Транчбуль стерла пену, которая выступила у нее на губах.
Когда она снова заговорила, голос ее неожиданно сделался мягче, тише, любезнее, и она с улыбкой наклонилась к мальчику.
— Тебе ведь понравился мой тортик, правда, Богтроттер? Он такой сочный и вкусный, правда, Богтроттер?
— Очень хороший, — пробормотал мальчик. Он и сам не успел сообразить, что говорит.
— Ты прав, — сказала Транчбуль. — Он в самом деле очень хороший. Поэтому я думаю, тебе нужно поблагодарить кондитера. После того, как джентльмен хорошо поел, Богтротгер, он всегда хвалит повара. Ты ведь этого не знал, а, Богтроттер? Впрочем, обитатели преступного мира не отличаются хорошими манерами.

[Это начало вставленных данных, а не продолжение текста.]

/-- A HOST_W act does what its operation does (20_memory R66 item 1). -/
theorem exec_instrOf (x : HostAct) (s : State) : exec (instrOf x) s = .next (applyAct x s) := by
  cases x with
  | sidWrite a d =>
    have hok : (Instr.sidWrite (a.val : Int) (d.toNat : Int)).wellFormed = true := by
      have ha := a.isLt
      have hd := d.isLt
      simp only [Instr.wellFormed, Bool.and_eq_true, decide_eq_true_eq]
      omega
    change exec (.sidWrite (a.val : Int) (d.toNat : Int)) s = _
    rw [exec_sidWrite, guarded_of_ok hok, BitVec.ofInt_natCast, BitVec.ofNat_toNat, BitVec.setWidth_eq]
    rfl
  | sidRead a =>
    have hok : (Instr.sidRead (a.val : Int)).wellFormed = true := by
      have ha := a.isLt
      simp only [Instr.wellFormed, decide_eq_true_eq]
      omega
    exact (exec_sidRead _ s).trans (guarded_of_ok hok)
  | snWrite b =>
    have hok : (Instr.snWrite (b.toNat : Int)).wellFormed = true := by
      have hb := b.isLt
      simp only [Instr.wellFormed, decide_eq_true_eq]
      omega
    exact (exec_snWrite _ s).trans (guarded_of_ok hok)
  | snGgWrite b =>
    have hok : (Instr.snGgWrite (b.toNat : Int)).wellFormed = true := by
      have hb := b.isLt
      simp only [Instr.wellFormed, decide_eq_true_eq]
      omega
    change exec (.snGgWrite (b.toNat : Int)) s = _
    rw [exec_snGgWrite, guarded_of_ok hok, BitVec.ofInt_natCast, BitVec.ofNat_toNat, BitVec.setWidth_eq]
    rfl
  | snSetMute i f => cases i <;> cases f <;> rfl

/-- Settles O15: an interleaving point takes the next entry of the arrivals, where there is one. -/
theorem hostWritesLandBetweenSubSteps : Obligations.HostWritesLandBetweenSubSteps := by
  unfold Obligations.HostWritesLandBetweenSubSteps
  refine ⟨exec_instrOf, fun _ => rfl, fun _ _ _ => rfl, fun s c x y z rest => ⟨?_, ?_, ?_, ?_, ?_, ?_⟩⟩
  · intro h s1 s2
    have h1 : hostPoint (advanceSub .i0 c s) = s1 := hostPoint_some _ x (y :: rest) h
    have h2 : hostPoint (advanceSub .i1 c s1) = s2 := hostPoint_some _ y rest (applyActs_arrivals x _)
    rw [exec_sidAdvance_nat, advanceAll, h1, h2]
  · intro h s1
    have h1 : hostPoint (advanceSub .i0 c s) = s1 := hostPoint_some _ x [] h
    rw [exec_sidAdvance_nat, advanceAll, h1, hostPoint_none (advanceSub .i1 c s1) (applyActs_arrivals x _)]
  · intro h r1 r2 r3
    have h1 : hostPoint r1.st = applyActs x { r1.st with arrivals := y :: z :: rest } :=
      hostPoint_some _ x (y :: z :: rest) h
    have h2 : hostPoint r2.st = applyActs y { r2.st with arrivals := z :: rest } :=
      hostPoint_some _ y (z :: rest) (applyActs_arrivals x _)
    have h3 : hostPoint r3.st = applyActs z { r3.st with arrivals := rest } :=
      hostPoint_some _ z rest (applyActs_arrivals y _)
    change filterSub (renderPoint (renderSub .i2 (renderPoint (renderSub .i1 (renderPoint r1))))) = _
    have hr1 : renderSub .i1 (renderPoint r1) = r2 := by rw [renderPoint, h1]
    rw [hr1]
    have hr2 : renderSub .i2 (renderPoint r2) = r3 := by rw [renderPoint, h2]
    rw [hr2, renderPoint, h3]
  · intro h r1 r2
    have h1 : hostPoint r1.st = applyActs x { r1.st with arrivals := [y] } := hostPoint_some _ x [y] h
    have h2 : hostPoint r2.st = applyActs y { r2.st with arrivals := [] } := hostPoint_some _ y [] (applyActs_arrivals x _)
    change filterSub (renderPoint (renderSub .i2 (renderPoint (renderSub .i1 (renderPoint r1))))) = _
    have hr1 : renderSub .i1 (renderPoint r1) = r2 := by rw [renderPoint, h1]
    rw [hr1, renderPoint_none (renderSub .i2 (renderPoint r2)) (by simp [renderPoint, h2]), renderPoint, h2]
  · intro h r1
    have h1 : hostPoint r1.st = applyActs x { r1.st with arrivals := [] } := hostPoint_some _ x [] h
    change filterSub (renderPoint (renderSub .i2 (renderPoint (renderSub .i1 (renderPoint r1))))) = _
    have hr1 : renderPoint r1 = { r1 with st := applyActs x { r1.st with arrivals := [] } } := by rw [renderPoint, h1]
    rw [hr1, renderPoint_none (renderSub .i1 _) (by simp), renderPoint_none (renderSub .i2 _) (by simp)]
  · intro h
    change filterSub (renderPoint (renderSub .i2 (renderPoint (renderSub .i1 (renderPoint (renderSub .i0 _)))))) = _
    rw [renderPoint_none (renderSub .i0 _) (by exact h), renderPoint_none (renderSub .i1 _) (by exact h),
      renderPoint_none (renderSub .i2 _) (by exact h)]

-- ---- repeated advances of one voice

section
variable (P : SidParams) (ctl ad sr c k : Nat) (V : Voice)

theorem advanceTimes_zero : advanceTimes P ctl ad sr c 0 V = V := rfl

theorem advanceTimes_succ :
    advanceTimes P ctl ad sr c (k + 1) V = advanceVoice P ctl ad sr c (advanceTimes P ctl ad sr c k V) :=
  Function.iterate_succ_apply' _ _ _

end

/-- A released voice with holdn clear, at level `e`. -/
structure Silent (e : Nat) (V : Voice) : Prop where
  gate : V.gate = false
  atk : V.atk = false
  ds : V.ds = false
  holdn : V.holdn = false
  env : V.env = e

/-- With holdn clear the exponent step moves its counter at most. -/
theorem Silent.exponentStep {e : Nat} {V : Voice} (h : Silent e V) (P : SidParams) (sr : Nat) :
    Silent e (exponentStep P sr V) := by
  rcases exponentStep_cases P sr V with hstep | ⟨-, hstep⟩
  · rw [hstep, envelopeStep_hold (by exact h.holdn)]
    exact ⟨h.gate, h.atk, h.ds, h.holdn, h.env⟩
  · rw [hstep]
    exact ⟨h.gate, h.atk, h.ds, h.holdn, h.env⟩
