-- ==== Sys2Proof/WellFormed.lean ====
section
/-! DEFINITION. Which terms of `Instr` are commands. The widths of the fields are in their types; the one
value a field of a command may not have is the size field 11 of HRD and HWR (R56, R58). -/

namespace Sys2Proof

/-- `sz` names a width: 00 is 1 byte, 01 is 2 bytes, 10 is 4 bytes; 11 is illegal (R56). -/
abbrev SizeOk (sz : BitVec 2) : Prop := sz ≠ 3#2

/-- The command can stand in a command stream: the encoding has a word for it (R52 to R56). -/
def Instr.WellFormed : Instr → Prop
  | .cfg .. => True
  | .start _ => True
  | .stop _ => True
  | .rdstat _ => True
  | .clrf .. => True
  | .rdcnt _ => True
  | .rdcr _ => True
  | .swait .. => True
  | .sack _ => True
  | .sevt _ => True
  | .dly _ => True
  | .hrd sz _ => SizeOk sz
  | .hwr sz _ _ => SizeOk sz

end Sys2Proof
end

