-- ==== Sys2Proof/Machine/Engine.lean ====
section
/-! DEFINITION. The steps of the transfer engine of a channel (R78 to R85): enable acknowledgement, element
transfer with half and full points, wrap and swap, errors, disable acknowledgement. -/

namespace Sys2Proof.Machine

/-- Enable acknowledgement (R79). -/
def ackOnStep (c : Nat) (s : State) : State :=
  (s.modCh c fun ch => { ch with enAck := true, cstate := .running }).record (.ackOn c)

/-- Disable acknowledgement (R85). -/
def ackOffStep (c : Nat) (s : State) : State :=
  (s.modCh c fun ch => { ch with enAck := false }).record (.ackOff c)

/-- The next element's bytes are all in `IS_RAM` (R80, R84). -/
def Channel.targetInRam (p : Config) (ch : Channel) : Bool := allRam p (ch.maddr ch.index) ch.ub

/-- Move one element between peripheral and memory; the value moved and the state after (R80, R39). -/
def moveElement (c : Nat) (s : State) : Nat × State :=
  let ch := s.ch c
  let am := ch.maddr ch.index
  let ap := ch.paddr ch.index
  if ch.dir = 0#2 then
    let r := s.periphRead c ap ch.ub
    (r.1, { r.2 with mem := Memory.writeLE r.2.mem am ch.ub r.1 })
  else
    let v := Memory.readLE s.mem am ch.ub
    (v, s.periphWrite c ap ch.ub v)

namespace Channel

/-- The element being transferred completes the half of its cycle (R81). -/
def atHalf (ch : Channel) : Bool := decide (2 ≤ ch.count) && decide (ch.index + 1 = ch.count / 2)

/-- The element being transferred is the last of its cycle (R80). -/
def atFull (ch : Channel) : Bool := ch.ndtr - 1 == 0

/-- The count and, at the half-transfer point, the flag and in HALVES the entry into slot 1 (R80). -/
def countElement (ch : Channel) : Channel :=
  if ch.atHalf then
    { ch with
      ndtr := ch.ndtr - 1, flags := ch.flags.raised .ht
      own1 := if ch.scheme = .halves then .hw else ch.own1 }
  else { ch with ndtr := ch.ndtr - 1 }

/-- The full-transfer point: a one-shot channel disables itself; a circular one wraps, and the engine enters
the other slot of DUAL or slot 0 of HALVES (R80). -/
def endCycle (ch : Channel) : Channel :=
  match ch.scheme with
  | .oneshot =>
    { ch with
      flags := ch.flags.raised .tc, enAck := false, enReq := false
      cstate := if ch.cstate = .running then .completed else ch.cstate }
  | .dual =>
    { ch with flags := ch.flags.raised .tc, ndtr := ch.reload, ct := !ch.ct }.setOwn (!ch.ct) .hw
  | .halves => { ch with flags := ch.flags.raised .tc, ndtr := ch.reload, own0 := .hw }

/-- What an element transfer does to its channel (R80). -/
def advance (ch : Channel) : Channel := if ch.atFull then ch.countElement.endCycle else ch.countElement

/-- The flag events of an element transfer, in R80's order. -/
def advanceEvents (c : Nat) (ch : Channel) : List HistEvent :=
  (if ch.atHalf then [.flag c .ht] else []) ++ (if ch.atFull then [.flag c .tc] else [])

/-- A spontaneous error of class `k` ends the transfer (R83). -/
def fail (k : ErrCls) (ch : Channel) : Channel :=
  { ch with
    flags := ch.flags.raised k.cls, enAck := false, enReq := false
    cstate := if ch.cstate = .running then .error else ch.cstate
    perr := if ch.cstate = .running then k.perr else ch.perr }

end Channel

/-- Element transfer (R80). -/
def transferStep (c : Nat) (s : State) : State :=
  let ch := s.ch c
  let r := moveElement c s
  let t := (r.2.record (.xfer c ch.curSlot ch.index (ch.maddr ch.index) (ch.paddr ch.index) r.1)).modCh c
    Channel.advance
  { t with hist := t.hist ++ ch.advanceEvents c }

/-- Spontaneous error (R83). -/
def errStep (c : Nat) (k : ErrCls) (s : State) : State :=
  (s.modCh c (Channel.fail k)).record (.flag c k.cls)

/-- The transfer step of the schedule: an element transfer, or the bus error in its place when some byte is
outside `IS_RAM` (R80, R84). -/
def xferStep (c : Nat) (s : State) : State :=
  if Channel.targetInRam s.params (s.ch c) then transferStep c s else errStep c .te s

end Sys2Proof.Machine
end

Мальчик продолжал молчать.
— Кондитер! — крикнула Транчбуль, поворачиваясь в сторону двери. — Иди сюда, кондитер! Богтротгер желает сказать тебе, какой хороший у тебя получился шоколадный торт.
На сцену поднялась кондитер в грязном белом фартуке. Это была высокая и очень худая женщина; казалось, ее давным-давно высушили в печи и лишили всех жизненных соков. Было очевидно, что Транчбуль заранее подготовила ее выход на сцену.
— Ну, Богтроттер, — прогудела Транчбуль. — Скажи кондитеру, что ты думаешь о ее шоколадном торте.
— Он очень хороший, — пробормотал мальчик.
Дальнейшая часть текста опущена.